Pese al recorrido de lecciones que hemos hecho hasta hoy, podríamos pensar que es la única  lección que habla de “las cosas”, ese olvido nos suele suceder cuando hacemos el libro de ejercicios por primera vez. Pues no es así, veamos varias lecciones que mencionan  “las cosas”,  y que entiende el Curso por ellas.  Les propongo un pequeño repaso sobre el significado de “las cosas” en el libro de ejercicios, para ello relacionemos los títulos de las siguientes lecciones:

“No veo cosas neutras” L 17
“Estoy decidido a ver las cosas de otra manera.” L 21
“Por encima de  todo quiero ver las cosas de otra manera.” L 28
“Todas las cosas son lecciones que Dios quiere que yo aprenda.”  L 193
“Mi santa visión ve la pureza de todas las cosas”   L 263
“Que todas las cosas sean exactamente como son” L 268
“La sanadora Voz de Dios protege hoy todas las cosas.” L 275
“Juzgo todas las cosas como quiero que sean”  L 311
“Veo todas las cosas como quiero que sean” L 312
“Todas las cosas que creo ver son reflejos de ideas” L 325
“Dejo que el perdón descanse sobre todas las cosas, pues de ese modo es que se me concederá a mi.” L 342
“Hoy dejo que la visión de Cristo contemple todas las cosas por mi, y que, en lugar de juzgarlas les conceda a cada una un milagro de amor,.” L 349

En las primeras lecciones “las cosas” es todo lo este mundo, personas y situaciones, pero también son objetos a los que hemos definido previamente, les hemos asignado un significado que no queremos cuestionar, pero en el que radica nuestro cambio de mentalidad.

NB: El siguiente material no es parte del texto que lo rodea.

/-- The instance to suspend next: reverse admission order, GSM-R last (R37, R466). -/
def nextToDrop (l : List (Nat × Inst × Nat)) : Option Nat :=
  (leastBy (fun x => (if x.2.2 = 0 then 1 else 0, 1000000000000 - x.2.1.order, 0)) l).map Prod.fst

/-- Instances by the order in which they are dropped: reverse admission, GSM-R last (R37, R466). -/
def dropOrder (l : List (Nat × Inst × Nat)) : List Nat :=
  (sortBy (fun x => (if x.2.2 = 0 then 1 else 0, 1000000000000 - x.2.1.order, 0)) l).map Prod.fst

/-- The fewest instances of a drop order whose loads, taken away, leave a load that fits: 11 times the load against
10 times the rate (R35, R466). -/
def shedSet (fits : Nat → Bool) : List (Nat × Nat) → Nat → List Nat
  | [], _ => []
  | (c, n) :: l, load => if fits load then [] else c :: shedSet fits l (load - n)

/-- SHED and the instance states of a spur port: while the load exceeds the net rate the fewest instances are shed;
at a frame boundary at which it fits shedding stops (R466). -/
def reshed (s : State) (ru : Nat) (boundary : Bool) : State :=
  match mget ru s.cor.rus with
  | none => s
  | some r =>
    if r.path ≠ 2 then s
    else
      let load (x : Nat × Inst × Nat) : Nat :=
        match mget (r.carrier x.1) s.cor.carriers with | some c => instLoad r.path c x.2.1 | none => 0
      let act := activeInsts s ru
      let one (c : Nat) : Nat × Nat := (c, ((act.filter fun x => x.1 == c).map load).foldl (· + ·) 0)
      let set := shedSet (fun n => decide (n * 11 ≤ portRate s r.pkey * 10000000)) ((dropOrder act).map one) (ruLoad s ru)
      if set.isEmpty && !boundary then s
      else
        let upd (m : Nat × Inst) : Nat × Inst :=
          if m.1 / 1024 == ru && m.2.st != .suspended then
            (m.1, { m.2 with st := if set.contains (m.1 % 1024) then .shed else .active })
          else m
        (s.modCor fun c => { c with insts := c.insts.map upd }).setField (R.SPUR_STAT (r.link % 4)) 25 25 (b2n (!set.isEmpty))

/-- A frame of the instance's carrier has begun since the times `l` (R37). -/
def frameSince (s : State) (ru carrier : Nat) (l : List (Option Nat)) : Bool :=
  match instCarrier s ru carrier with
  | some c => l.all fun t => match t with
    | some t => decide (frameNo c.std t < frameNo c.std s.devNs)
    | none => true
  | none => false

/-- A shortfall changes an instance now (R37). -/
def stampShort (s : State) (ru carrier : Nat) : State :=
  s.modCor fun c => { c with lowered := mset (instKey ru carrier) s.devNs c.lowered }

/-- COMPRESSION_WIDTH_LOWER (R37): one bit less at a frame boundary of the carrier after the retrain and after the bit
before, while the load exceeds the net rate. -/
def execCompressionWidthLower (ru carrier : Nat) (s : State) : Host.Outcome State Fault Refusal :=
  if shortOf s ru && (activeInsts s ru).any (fun x => x.1 == carrier && lowerable x)
      && frameSince s ru carrier [mget ru s.cor.retrained, mget (instKey ru carrier) s.cor.lowered] then
    let s := stampShort s ru carrier
    ok (reportShortfall (reshed (modInst s (instKey ru carrier) fun i => { i with compw := i.compw - 1#32 }) ru true) ru)
  else ok s

/-- CARRIER_INSTANCE_SUSPEND (R37): with every width at its least, the next instance is suspended, at a frame boundary of
its carrier after the retrain and after the RU's last change (log entry 108). -/
def execCarrierInstanceSuspend (ru carrier : Nat) (s : State) : Host.Outcome State Fault Refusal :=
  let l := activeInsts s ru
  if shortOf s ru && !l.any lowerable && nextToDrop l == some carrier
      && frameSince s ru carrier (mget ru s.cor.retrained :: (instsOn s ru).map fun x => mget (instKey ru x.1) s.cor.lowered) then
    let s := stampShort s ru carrier
    let s := modInst s (instKey ru carrier) fun i => { i with st := .suspended }
    ok (reportShortfall (reshed (s.modCor fun c => { c with shortfall := c.shortfall ++ [(ru, carrier)] }) ru true) ru)
  else ok s

end Sys2Proof.Machine
end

Todas “las cosas” son las que  debemos perdonar. Y son las que marcan la diferencia entre ver, y ver de verdad. Verlas con los ojos del cuerpo, con los ojos del ego, o verlas con la visión de Cristo, con la visión del amor. A partir de la lección 263, “las cosas” la debemos ver con nuestra visión santa.
En la lección 268, “las cosas” son la realidad, las creaciones de Dios.
La lección 311, juzgar las cosas, es un ataque contra la verdad y una afirmación de la separación.
La lección 312, “las cosas” que veo, las veo según mi voluntad, o con el ego o con el Espíritu Santo.
La lección 325, todas “las cosas” son reflejo de ideas, de las de Dios o las del ego.
La lección 342 perdono “Todas las cosas” y dejar que la Creación sea tal como Dios la hizo.
La lección 349 contemplo “todas las cosas” con la visión de Cristo y les perdono en lugar de juzgarlas.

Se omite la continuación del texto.